Although the study is a small one, it is likely that microplastics can be detected in the human body, and that it may be more likely to occur.
Microplastics include fragments smaller than five millimeters (the diameter of a grain of rice) that results from the breakdown of larger debris, such as bottles, in the environment. They are also made of synthetic fibers and plastic beads. They have turned up all over the world to be around the world. But until there were no direct samples of humans.
Stools seemed "the most promising place to look in humans for the first time," says study co-author Bettina Liebmann of Environment Agency Austria. Detecting microplastics in poop is tricky, though. She and Philipp Schwabl, of the Medical University of Vienna, thought that it would be possible to break down the organic matter of microscopic plastics.
The team collected samples from eight participants across Europe and Asia, who were instructed on how to minimize contamination from, for example, the fibers that are continually floating in the air-the bane of many microplastics researchers.
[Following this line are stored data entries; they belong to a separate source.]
-- ==== Sys2Proof/Laws/KeepsRegs.lean ====
section
/-! SUPPORT. Laws/KeepsRegs.lean: what each operation of Regs.lean keeps. -/
namespace Sys2Proof.Machine

set_option linter.all false

theorem keeps_setLatch {kb : Bool} {k0 : State} (s : State) (port : Port) (l : Option (Nat × Nat)) (hk : Keeps kb k0 s) :
    Keeps kb k0 (State.setLatch s port l) := by
  unfold State.setLatch; try dsimp only
  repeat' first | intro _ | with_reducible assumption | with_reducible apply keeps_ite | split | fail_if_no_progress (with_reducible apply keeps_mk <;> first | with_reducible exact rfl | with_reducible exact fun h => h | skip) | exact Nat.zero_le _ | dsimp only

theorem keeps_setRead {kb : Bool} {k0 : State} (s : State) (port : Port) (w : Word) (hk : Keeps kb k0 s) :
    Keeps kb k0 (State.setRead s port w) := by
  unfold State.setRead; try dsimp only
  repeat' first | intro _ | with_reducible assumption | with_reducible apply keeps_ite | split | fail_if_no_progress (with_reducible apply keeps_mk <;> first | with_reducible exact rfl | with_reducible exact fun h => h | skip) | exact Nat.zero_le _ | dsimp only

theorem keeps_readLow {kb : Bool} {k0 : State} (s : State) (port : Port) (d : RegDesc) (i base k : Nat) (hk : Keeps kb k0 s) :
    Keeps kb k0 (State.readLow s port d i base k) := by
  unfold State.readLow; try dsimp only
  repeat' first | intro _ | with_reducible assumption | with_reducible apply keeps_ite | with_reducible apply keeps_setLatch | with_reducible apply keeps_setRead | split | fail_if_no_progress (with_reducible apply keeps_mk <;> first | with_reducible exact rfl | with_reducible exact fun h => h | skip) | exact Nat.zero_le _ | dsimp only

theorem keeps_readHigh {kb : Bool} {k0 : State} (s : State) (port : Port) (d : RegDesc) (i base k : Nat) (hk : Keeps kb k0 s) :
    Keeps kb k0 (State.readHigh s port d i base k) := by
  unfold State.readHigh; try dsimp only
  repeat' first | intro _ | with_reducible assumption | with_reducible apply keeps_ite | with_reducible apply keeps_setRead | with_reducible apply keeps_setLatch | with_reducible apply keeps_rsetF | split | fail_if_no_progress (with_reducible apply keeps_mk <;> first | with_reducible exact rfl | with_reducible exact fun h => h | skip) | exact Nat.zero_le _ | dsimp only

theorem keeps_portRead {kb : Bool} {k0 : State} (s : State) (port : Port) (off : Nat) (hk : Keeps kb k0 s) :
    Keeps kb k0 (State.portRead s port off) := by
  unfold State.portRead; try dsimp only
  repeat' first | intro _ | with_reducible assumption | with_reducible apply keeps_ite | with_reducible apply keeps_readLow | with_reducible apply keeps_readHigh | with_reducible apply keeps_setRead | split | fail_if_no_progress (with_reducible apply keeps_mk <;> first | with_reducible exact rfl | with_reducible exact fun h => h | skip) | exact Nat.zero_le _ | dsimp only

theorem keepsO_execLowPartRead {kb : Bool} {k0 : State} (port : Port) (off : BitVec 18) (t : Time) (s : State) (hk : Keeps kb k0 s) :
    KeepsO kb k0 (execLowPartRead port off t s) := by
  unfold execLowPartRead; try dsimp only
  repeat' first | with_reducible apply keepsO_refused | intro _ | with_reducible assumption | with_reducible apply keepsO_ite | with_reducible apply keepsO_next | with_reducible apply keeps_ite | with_reducible apply keeps_adv | with_reducible apply keeps_readLow | with_reducible apply keeps_setRead | split | fail_if_no_progress (with_reducible apply keeps_mk <;> first | with_reducible exact rfl | with_reducible exact fun h => h | skip) | exact Nat.zero_le _ | dsimp only

theorem keepsO_execHighPartRead {kb : Bool} {k0 : State} (port : Port) (off : BitVec 18) (t : Time) (s : State) (hk : Keeps kb k0 s) :
    KeepsO kb k0 (execHighPartRead port off t s) := by
  unfold execHighPartRead; try dsimp only
  repeat' first | intro _ | with_reducible assumption | with_reducible apply keepsO_ite | with_reducible apply keepsO_next | with_reducible apply keeps_ite | with_reducible apply keeps_adv | with_reducible apply keeps_readHigh | split | fail_if_no_progress (with_reducible apply keeps_mk <;> first | with_reducible exact rfl | with_reducible exact fun h => h | skip) | exact Nat.zero_le _ | dsimp only

theorem keeps_writeTied {kb : Bool} {k0 : State} (s : State) (d : RegDesc) (i p : Nat) (v : Word) (hk : Keeps kb k0 s) :
    Keeps kb k0 (State.writeTied s d i p v) := by
  unfold State.writeTied; try dsimp only
  repeat' first | intro _ | with_reducible assumption | with_reducible apply keeps_ite | with_reducible apply keeps_writeReject | with_reducible apply keeps_writeWord | split | fail_if_no_progress (with_reducible apply keeps_mk <;> first | with_reducible exact rfl | with_reducible exact fun h => h | skip) | exact Nat.zero_le _ | dsimp only

theorem keeps_writeMsx {kb : Bool} {k0 : State} (s : State) (i : Nat) (v : Word) (hk : Keeps kb k0 s) :
    Keeps kb k0 (State.writeMsx s i v) := by
  unfold State.writeMsx; try dsimp only
  repeat' first | intro _ | with_reducible assumption | with_reducible apply keeps_ite | with_reducible apply keeps_rset | with_reducible apply keeps_msixPump | split | fail_if_no_progress (with_reducible apply keeps_mk <;> first | with_reducible exact rfl | with_reducible exact fun h => h | skip) | exact Nat.zero_le _ | dsimp only

theorem keeps_writeFp {kb : Bool} {k0 : State} (s : State) (d : RegDesc) (v : Word) (hk : Keeps kb k0 s) :
    Keeps kb k0 (State.writeFp s d v) := by
  unfold State.writeFp; try dsimp only
  repeat' first | intro _ | with_reducible assumption | with_reducible apply keeps_ite | with_reducible apply keeps_writeWord | split | fail_if_no_progress (with_reducible apply keeps_mk <;> first | with_reducible exact rfl | with_reducible exact fun h => h | skip) | exact Nat.zero_le _ | dsimp only

theorem keeps_writeStaged {kb : Bool} {k0 : State} (s : State) (d : RegDesc) (i : Nat) (v : Word) (edge : Bool) (hk : Keeps kb k0 s) :
    Keeps kb k0 (State.writeStaged s d i v edge) := by
  unfold State.writeStaged; try dsimp only
  repeat' first | intro _ | with_reducible assumption | with_reducible apply keeps_ite | with_reducible apply keeps_writeWord | split | fail_if_no_progress (with_reducible apply keeps_mk <;> first | with_reducible exact rfl | with_reducible exact fun h => h | skip) | exact Nat.zero_le _ | dsimp only

theorem keeps_writeMap {kb : Bool} {k0 : State} (s : State) (d : RegDesc) (i : Nat) (v : Word) (hk : Keeps kb k0 s) :
    Keeps kb k0 (State.writeMap s d i v) := by
  unfold State.writeMap; try dsimp only
  repeat' first | intro _ | with_reducible assumption | with_reducible apply keeps_ite | with_reducible apply keeps_writeWord | with_reducible apply keeps_closeChan | with_reducible apply keeps_modPair | split | fail_if_no_progress (with_reducible apply keeps_mk <;> first | with_reducible exact rfl | with_reducible exact fun h => h | skip) | exact Nat.zero_le _ | dsimp only

theorem keeps_writeTrc {kb : Bool} {k0 : State} (s : State) (d : RegDesc) (i : Nat) (v : Word) (hk : Keeps kb k0 s) :
    Keeps kb k0 (State.writeTrc s d i v) := by
  unfold State.writeTrc; try dsimp only
  repeat' first | intro _ | with_reducible assumption | with_reducible apply keeps_ite | with_reducible apply keeps_writeReject | with_reducible apply keeps_writeTied | split | fail_if_no_progress (with_reducible apply keeps_mk <;> first | with_reducible exact rfl | with_reducible exact fun h => h | skip) | exact Nat.zero_le _ | dsimp only

theorem keeps_writeWdCfg {kb : Bool} {k0 : State} (s : State) (v : Word) (t : Time) (hk : Keeps kb k0 s) :
    Keeps kb k0 (State.writeWdCfg s v t) := by
  unfold State.writeWdCfg; try dsimp only
  repeat' first | intro _ | with_reducible assumption | with_reducible apply keeps_ite | with_reducible apply keeps_writeWord | split | fail_if_no_progress (with_reducible apply keeps_mk <;> first | with_reducible exact rfl | with_reducible exact fun h => h | skip) | exact Nat.zero_le _ | dsimp only

theorem keeps_writeOtpCmd {kb : Bool} {k0 : State} (s : State) (v : Word) (hk : Keeps kb k0 s) :
    Keeps kb k0 (State.writeOtpCmd s v) := by
  unfold State.writeOtpCmd; try dsimp only
  repeat' first | intro _ | with_reducible assumption | with_reducible apply keeps_ite | with_reducible apply keeps_otpCmdRead | with_reducible apply keeps_otpCmdProgram | with_reducible apply keeps_writeReject | split | fail_if_no_progress (with_reducible apply keeps_mk <;> first | with_reducible exact rfl | with_reducible exact fun h => h | skip) | exact Nat.zero_le _ | dsimp only

theorem keeps_writePcieCtl {kb : Bool} {k0 : State} (s : State) (d : RegDesc) (v : Word) (hk : Keeps kb k0 s) :
    Keeps kb k0 (State.writePcieCtl s d v) := by
  unfold State.writePcieCtl; try dsimp only
  repeat' first | intro _ | with_reducible assumption | with_reducible apply keeps_ite | with_reducible apply keeps_writeWord | with_reducible apply keeps_pcieGo | with_reducible apply keeps_writeReject | split | fail_if_no_progress (with_reducible apply keeps_mk <;> first | with_reducible exact rfl | with_reducible exact fun h => h | skip) | exact Nat.zero_le _ | dsimp only

theorem keeps_writeReg {kb : Bool} {k0 : State} (s : State) (port : Port) (d : RegDesc) (i p : Nat) (v : Word) (t : Time) (hk : Keeps kb k0 s) :
    Keeps kb k0 (State.writeReg s port d i p v t) := by
  unfold State.writeReg; try dsimp only
  repeat' first | intro _ | with_reducible assumption | with_reducible apply keeps_ite | with_reducible apply keeps_writeWord | with_reducible apply keeps_bootGo | with_reducible apply keeps_softWrite | with_reducible apply keeps_writeFp | with_reducible apply keeps_wakeUp | with_reducible apply keeps_writeReject | with_reducible apply keeps_ringWrite | with_reducible apply keeps_writeMsx | with_reducible apply keeps_writeCalTag | with_reducible apply keeps_writeMap | with_reducible apply keeps_writeFactor | with_reducible apply keeps_reBound | with_reducible apply keeps_writeHk | with_reducible apply keeps_writeSlot | with_reducible apply keeps_writeWindow | with_reducible apply keeps_writeStaged | with_reducible apply keeps_writeTied | with_reducible apply keeps_retrip | with_reducible apply keeps_commitNow | with_reducible apply keeps_writeTrc | with_reducible apply keeps_writeOtpCmd | with_reducible apply keeps_writeGlkCmd | with_reducible apply keeps_writePcieCtl | with_reducible apply keeps_writeWdCfg | split | fail_if_no_progress (with_reducible apply keeps_mk <;> first | with_reducible exact rfl | with_reducible exact fun h => h | skip) | exact Nat.zero_le _ | dsimp only

theorem keeps_writeOff {kb : Bool} {k0 : State} (s : State) (port : Port) (off : Nat) (v : Word) (t : Time) (hk : Keeps kb k0 s) :
    Keeps kb k0 (State.writeOff s port off v t) := by
  unfold State.writeOff; try dsimp only
  repeat' first | intro _ | with_reducible assumption | with_reducible apply keeps_ite | with_reducible apply keeps_writeReg | split | fail_if_no_progress (with_reducible apply keeps_mk <;> first | with_reducible exact rfl | with_reducible exact fun h => h | skip) | exact Nat.zero_le _ | dsimp only

theorem keepsO_execRegisterWrite {kb : Bool} {k0 : State} (port : Port) (off : BitVec 18) (v : BitVec 64) (wide full : Bool) (t : Time) (s : State) (hk : Keeps kb k0 s) :
    KeepsO kb k0 (execRegisterWrite port off v wide full t s) := by
  unfold execRegisterWrite; try dsimp only
  repeat' first | with_reducible apply keepsO_refused | intro _ | with_reducible assumption | with_reducible apply keepsO_ite | with_reducible apply keepsO_next | with_reducible apply keeps_ite | with_reducible apply keeps_adv | with_reducible apply keeps_writeReject | with_reducible apply keeps_writeOff | split | fail_if_no_progress (with_reducible apply keeps_mk <;> first | with_reducible exact rfl | with_reducible exact fun h => h | skip) | exact Nat.zero_le _ | dsimp only

theorem keepsO_execHealthClear {kb : Bool} {k0 : State} (v : Word) (t : Time) (s : State) (hk : Keeps kb k0 s) :
    KeepsO kb k0 (execHealthClear v t s) := by
  unfold execHealthClear; try dsimp only
  repeat' first | intro _ | with_reducible assumption | with_reducible apply keepsO_ite | with_reducible apply keepsO_next | with_reducible apply keeps_ite | with_reducible apply keepsO_onRegs | with_reducible apply keeps_writeWord | split | fail_if_no_progress (with_reducible apply keeps_mk <;> first | with_reducible exact rfl | with_reducible exact fun h => h | skip) | exact Nat.zero_le _ | dsimp only

end Sys2Proof.Machine
end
The scientists badyzed the stools for microplastics ranging in size from 50 micrometers to five millimeters. "We were quite astonished that we found microplastics in every single sample," Liebmann says. They include polypropylene (used, for example, in bottle caps), polyethylene terephthalate (used in drinks bottles) and polystyrene (used in food containers). Although they could not identify the exact source of each particle, the findings "confirm that we are surrounded by plastics in our everyday life," she says.
The work, presented October 23 in Vienna at the European Gastroenterology Week, an annual meeting of experts in digestive health, serves as a jumping-off point for further research. Liebmann and Schwabl hope to launch a larger study with more people, and more and more people. They also hope to be of greater dimensions of plasticity and are more likely to be able to penetrate the body and the body.
The new research suggests at least some microplastics (at the upper end of the size range) are being excreted by the body, which Liebmann calls "a good sign." It remains unclear, though, how is coming out compared to what might still be left in the body. "We're just missing the frame of reference," says Martin Wagner, an ecotoxicologist at Norwegian University of Science and Technology who was not involved in the new study.
Future work will also need to explore what, if any, negative health impacts microplastics might have on the body via physical damage to the gut or other organs, or due to the introduction of plastics' chemical additives. Scientists do not yet know how microplastics may be different in this regard from other indigestible particles to which humans are exposed. "We need to know, is it really toxic?" Wagner says. "We're blind on that."
But with the new work, Liebmann says, "now we know how to tackle the problem, and we have the tools at hand" to start looking at microplastics in humans. "Now we have the proof that there is something that is worth looking at."